<pre>Input:
X_train=train_df.drop("Survived",axis=1)
Y_train=train_df["Survived"]
X_test=test_df.drop("PassengerId",axis=1).copy()
X_train.head()
Y_train.head()
X_test.head()
Output:
Pclass----Sex-----Age-------Parch-----Fare-------EMbarked
3--------- 0 -----34.5------0---------7.82-------2
3--------- 1 -----47 ------0---------7----------0
2--------- 0 -----62 ------0---------9.68-------2
3--------- 0 -----27 ------0---------8.66-------0
3--------- 1 -----22 ------1---------12.2-------0
Input:
X_train.shape,Y_train.shape,X_test.shape
Output:((891, 7), (891,), (418, 6))
input:X_train.head()
output:
Survived---Pclass----Sex----Age-----Parch----Fare----Embarked
0----------3---------0------22-------0--------7.25------0
1----------1---------1------38-------0--------71.2833----1
1----------3---------1-------26------0--------7.925------0
1----------1---------1-------35------0---------53.1------0
0----------3---------0-------35------0---------8.05------0
# Logistic Regression
logreg = LogisticRegression()
logreg.fit(X_train, Y_train)
Y_pred = logreg.predict(X_test)
acc_log = round(logreg.score(X_train, Y_train) * 100, 2)
acc_log
c:\users\user\appdata\local\programs\python\python37\lib\site-packages\sklearn\linear_model\logistic.py:432: FutureWarning: Default solver will be changed to 'lbfgs' in 0.22. Specify a solver to silence this warning.
FutureWarning)
ValueError Traceback (most recent call last)

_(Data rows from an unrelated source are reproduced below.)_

/-- A write of CEL_CMD.RESTART (R218). -/
def celCmdWrite (s : Dev) (c : Nat) (v : Word) : Dev :=
  if ¬ wbit v 0 then s
  else if (s.cell c).run.isSome then s.modCell c fun x => { x with restartDue := true }
  else s.celRestart c

/-- A write of CEL_PAIR_CMD.RETURN (R215, R250). -/
def pairCmdWrite (s : Dev) (v : Word) : Dev :=
  let p := wfld v 0 7
  if wbit v 31 ∧ p < 68 ∧ s.pairState p = 2 ∧ s.bit (Reg.CEL_PAIR_STAT.TESTED p) then
    let low := Nat.blt (s.get Reg.CEL_SPARES.SPARE_NOW) 4
    (((s.setPair p 0).put (Reg.CEL_PAIR_STAT.TESTED p) 0).when low (·.raise bPLC 3)).placeWaiting
  else s

/-- FREQ_STEP: the group's frequency moves one step towards its target while no pair executes; its engines are stopped for up to 100 ns (R192). -/
def freqStep (s : Dev) (g : Nat) : Dev :=
  let f := s.get (Reg.CEL_GRP_DVFS.FREQ_NOW g)
  let t := s.freqTarget g
  if s.grpFrozen g || s.grpBusy g || f == t || !s.domOn (groupDom g) || s.isGrave bCEL then s
  else
    let s := s.put (Reg.CEL_GRP_DVFS.FREQ_NOW g) (if f < t then f + 1 else f - 1)
    (s.groupCells g).foldl (fun s c => s.modCell c fun x => { x with holdTill := max x.holdTill (s.up + 100) }) s

/-! ### Triggers, angle domains and steps of time (R207, R58, R216) -/

/-- How many of the instants `base + k × per`, k any integer, lie in (`a`, `b`] (R207). -/
def gridIn (base per a b : Nat) : Nat :=
  let upTo (t : Nat) : Int := ((t : Int) - base) / (max 1 per : Nat)
  (upTo b - upTo a).toNat

/-- The activation times of cell `c` in (`a`, now]. -/
def celTimes (s : Dev) (c a : Nat) : Nat :=
  gridIn (ofStamp (s.stamp3 (Reg.CEL_BASE_LO c))) (max 1 (s.get (Reg.CEL_PERIOD.PERIOD c)) * 65536) a s.now

/-- TIME_TRIGGER: the instants BASE + k × PERIOD passed since the last one raise one request (R207). -/
def timeTrigger (s : Dev) (c : Nat) : Dev :=
  if s.celState c = celOff ∨ s.get (Reg.CEL_CFG.TRIG c) ≠ 1 ∨ s.isGrave bCEL then s
  else
    let m := s.celTimes c (s.cell c).trigAt
    let s := s.modCell c fun x => { x with trigAt := if m = 0 then x.trigAt else s.now }
    (List.replicate m ()).foldl (fun s _ => s.celRequest c false true) s

/-- A forward step from `t0`: each activation time it skips is late and merged (R33, R207). -/
def celTimeStep (s : Dev) (t0 : Nat) : Dev :=
  (List.range 64).foldl (fun s c =>
    if s.celState c = celOff ∨ s.get (Reg.CEL_CFG.TRIG c) ≠ 1 then s
    else (s.incBy (Reg.CEL_LATE.COUNT c) (s.celTimes c (max t0 (s.cell c).trigAt))).timeTrigger c) s

/-- A mark event reaches the cells that subscribe to it (R207). -/
def celMark (s : Dev) (d i : Nat) : Dev :=
  (List.range 64).foldl (fun s c =>
    if s.get (Reg.CEL_CFG.TRIG c) = 2 ∧ s.get (Reg.CEL_CFG.DOM c) = d ∧ s.get (Reg.CEL_CFG.MARK_FIRST c) ≤ i ∧ i ≤ s.get (Reg.CEL_CFG.MARK_LAST c) then
      s.celRequest c true true
    else s) s

/-- Cells triggered by domain `d` apply their policy as it stops being valid (R58, R216). -/
def celDomLost (s : Dev) (d : Nat) : Dev :=
  (List.range 64).foldl (fun s c =>
    if s.celState c = celOff ∨ s.get (Reg.CEL_CFG.TRIG c) ≠ 2 ∨ s.get (Reg.CEL_CFG.DOM c) ≠ d ∨ s.celPolicy c = 1 then s
    else
      let s := if (s.cell c).req = some true then (s.modCell c fun x => { x with req := none }).inc (Reg.CEL_LATE.COUNT c) else s
      s.celSafeCheck c) s

/-- The domain is valid again: a held angle request is late, since its mark is not ahead (R58). -/
def celDomBack (s : Dev) (d : Nat) : Dev :=
  (List.range 64).foldl (fun s c =>
    if s.get (Reg.CEL_CFG.TRIG c) = 2 ∧ s.get (Reg.CEL_CFG.DOM c) = d ∧ s.celPolicy c = 1 ∧ (s.cell c).req = some true then
      (s.modCell c fun x => { x with req := none }).inc (Reg.CEL_LATE.COUNT c)
    else s) s

/-- A boundary of domain `d` passes (R217, SWAP_AT 1). -/
def celBoundary (s : Dev) (d : Nat) : Dev :=
  (List.range 64).foldl (fun s c =>
    if s.bit (Reg.CEL_BANK.SWAP_PEND c) ∧ s.get (Reg.CEL_CFG.DOM c) = d ∧ ¬ (s.cell c).boundary then s.modCell c fun x => { x with boundary := true }
    else s) s

/-- CEL became GRAVE: no cell starts or releases anything (R214). -/
def celBecomeGrave (s : Dev) : Dev := s.cells.foldl (fun s e => s.modCell e.1 fun x => { x with req := none }) s

end Dev

/-- FREQ_STEP (R192). -/
def execFreqStep (g : Fin 17) (s : State) := devStep (·.freqStep g) s
/-- PAIR_RETURN (R215). -/
def execPairReturn (value : Word) (s : State) := devStep (fun d => d.hostGate bCEL Reg.CEL_PAIR_CMD value (·.pairCmdWrite value)) s
/-- RESTART (R218). -/
def execRestart (c : Fin 64) (value : Word) (s : State) :=
  devStep (fun d => d.hostGate bCEL (Reg.CEL_CMD c) value (·.celCmdWrite c value)) s
/-- TIME_TRIGGER (R207). -/
def execTimeTrigger (c : Fin 64) (s : State) := devStep (·.timeTrigger c) s

end Sys2Proof.Machine
end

<ipython-input-64-5854ca91fc64> in <module>
3 logreg = LogisticRegression()
4 logreg.fit(X_train, Y_train)
----> 5 Y_pred = logreg.predict(X_test)
6 acc_log = round(logreg.score(X_train, Y_train) * 100, 2)
7 acc_log
c:\users\user\appdata\local\programs\python\python37\lib\site-packages\sklearn\linear_model\base.py in predict(self, X)
287 Predicted class label per sample.
288 """
--> 289 scores = self.decision_function(X)
290 if len(scores.shape) == 1:
291 indices = (scores > 0).astype(np.int)
c:\users\user\appdata\local\programs\python\python37\lib\site-packages\sklearn\linear_model\base.py in decision_function(self, X)
268 if X.shape[1] != n_features:
269 raise ValueError("X has %d features per sample; expecting %d"
--> 270 % (X.shape[1], n_features))
271
272 scores = safe_sparse_dot(X, self.coef_.T,
ValueError: X has 6 features per sample; expecting 7
What I have tried:
I tried deleting the Survived column from the train data frame but still it is of no use.
Moreover dropping the Passengerid column from the test data frame removes it from the data frame but dropping the survived column from the train data frame doesn't remove it.